Accuracy of decision tree model on test set: 0.8118195956454122


In [10]:
# Determined hyperparameters for random forest model on test set
best_modelForest = RandomForestClassifier(n_estimators=best_est, random_state=r_state, max_depth=best_depth_forest)
best_modelForest.fit(features_train, target_train)
predictions_forest = best_modelForest.predict(features_test)
acc_forest = accuracy_score(target_test, predictions_forest)

print(f'Accuracy of random forest model on test set: {acc_forest}')

Accuracy of random forest model on test set: 0.8040435458786936


In [11]:
# Determined hyperparameters for logistic regression model
best_modelLog = LogisticRegression(random_state=r_state, solver=best_solver)
best_modelLog.fit(features_train, target_train)
predictions_log = best_modelLog.predict(features_test)
acc_log = accuracy_score(target_test, predictions_log)

print(f'Accuracy of logistic regression model on test set: {acc_log}')

Accuracy of logistic regression model on test set: 0.6842923794712286


## Results and discussion on test set

Decision Tree model accuracy on test set is 0.81.

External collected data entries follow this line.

-- ==== Sys2Proof/Laws/State.lean ====
section
/-! SUPPORT. One lemma per field per update of State: what the update leaves as it was. -/

namespace Sys2Proof.Machine

/-! ### State.setReg -/

@[simp] theorem State.setReg_pending (s : State) (k : Key) (v : Nat) : (s.setReg k v).pending = s.pending := rfl
@[simp] theorem State.setReg_blobs (s : State) (k : Key) (v : Nat) : (s.setReg k v).blobs = s.blobs := rfl
@[simp] theorem State.setReg_cum (s : State) (k : Key) (v : Nat) : (s.setReg k v).cum = s.cum := rfl
@[simp] theorem State.setReg_run (s : State) (k : Key) (v : Nat) : (s.setReg k v).run = s.run := rfl
@[simp] theorem State.setReg_last (s : State) (k : Key) (v : Nat) : (s.setReg k v).last = s.last := rfl
@[simp] theorem State.setReg_dict (s : State) (k : Key) (v : Nat) : (s.setReg k v).dict = s.dict := rfl
@[simp] theorem State.setReg_mem (s : State) (k : Key) (v : Nat) : (s.setReg k v).mem = s.mem := rfl
@[simp] theorem State.setReg_poison (s : State) (k : Key) (v : Nat) : (s.setReg k v).poison = s.poison := rfl
@[simp] theorem State.setReg_time (s : State) (k : Key) (v : Nat) : (s.setReg k v).time = s.time := rfl
@[simp] theorem State.setReg_spin (s : State) (k : Key) (v : Nat) : (s.setReg k v).spin = s.spin := rfl
@[simp] theorem State.setReg_ctl (s : State) (k : Key) (v : Nat) : (s.setReg k v).ctl = s.ctl := rfl
@[simp] theorem State.setReg_home (s : State) (k : Key) (v : Nat) : (s.setReg k v).home = s.home := rfl
@[simp] theorem State.setReg_copy (s : State) (k : Key) (v : Nat) : (s.setReg k v).copy = s.copy := rfl
@[simp] theorem State.setReg_passes (s : State) (k : Key) (v : Nat) : (s.setReg k v).passes = s.passes := rfl
@[simp] theorem State.setReg_filters (s : State) (k : Key) (v : Nat) : (s.setReg k v).filters = s.filters := rfl
@[simp] theorem State.setReg_rerank (s : State) (k : Key) (v : Nat) : (s.setReg k v).rerank = s.rerank := rfl
@[simp] theorem State.setReg_idx (s : State) (k : Key) (v : Nat) : (s.setReg k v).idx = s.idx := rfl
@[simp] theorem State.setReg_regWait (s : State) (k : Key) (v : Nat) : (s.setReg k v).regWait = s.regWait := rfl
@[simp] theorem State.setReg_upd (s : State) (k : Key) (v : Nat) : (s.setReg k v).upd = s.upd := rfl
@[simp] theorem State.setReg_builds (s : State) (k : Key) (v : Nat) : (s.setReg k v).builds = s.builds := rfl
@[simp] theorem State.setReg_dense (s : State) (k : Key) (v : Nat) : (s.setReg k v).dense = s.dense := rfl
@[simp] theorem State.setReg_emb (s : State) (k : Key) (v : Nat) : (s.setReg k v).emb = s.emb := rfl
@[simp] theorem State.setReg_tier (s : State) (k : Key) (v : Nat) : (s.setReg k v).tier = s.tier := rfl
@[simp] theorem State.setReg_flash (s : State) (k : Key) (v : Nat) : (s.setReg k v).flash = s.flash := rfl
@[simp] theorem State.setReg_ports (s : State) (k : Key) (v : Nat) : (s.setReg k v).ports = s.ports := rfl
@[simp] theorem State.setReg_net (s : State) (k : Key) (v : Nat) : (s.setReg k v).net = s.net := rfl
@[simp] theorem State.setReg_map (s : State) (k : Key) (v : Nat) : (s.setReg k v).map = s.map := rfl
@[simp] theorem State.setReg_fault (s : State) (k : Key) (v : Nat) : (s.setReg k v).fault = s.fault := rfl
@[simp] theorem State.setReg_sched (s : State) (k : Key) (v : Nat) : (s.setReg k v).sched = s.sched := rfl
@[simp] theorem State.setReg_rings (s : State) (k : Key) (v : Nat) : (s.setReg k v).rings = s.rings := rfl
@[simp] theorem State.setReg_link (s : State) (k : Key) (v : Nat) : (s.setReg k v).link = s.link := rfl
@[simp] theorem State.setReg_sec (s : State) (k : Key) (v : Nat) : (s.setReg k v).sec = s.sec := rfl
@[simp] theorem State.setReg_pwr (s : State) (k : Key) (v : Nat) : (s.setReg k v).pwr = s.pwr := rfl
@[simp] theorem State.setReg_mgmtOut (s : State) (k : Key) (v : Nat) : (s.setReg k v).mgmtOut = s.mgmtOut := rfl
@[simp] theorem State.setReg_free (s : State) (k : Key) (v : Nat) : (s.setReg k v).free = s.free := rfl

Random Forest model accuracy on test set is 0.80.

Logistic Regression model accuracy on test set is 0.68, which is equivalent to the minimal quality model, so the logistic regression model is not a reliable model to use.

After evaluating with the test set, the ranking is now decision tree > random forest > logistic regression. The decision tree accuracy actually went up on the test set, while the accuracy of the random forest model went down when evaluating the test set. The change in difference is actually fairly small and likely not that significant of a difference. From this analysis though, we were able to achieve accuracy on a test dataset of more than 75% with both decision tree and random forest models.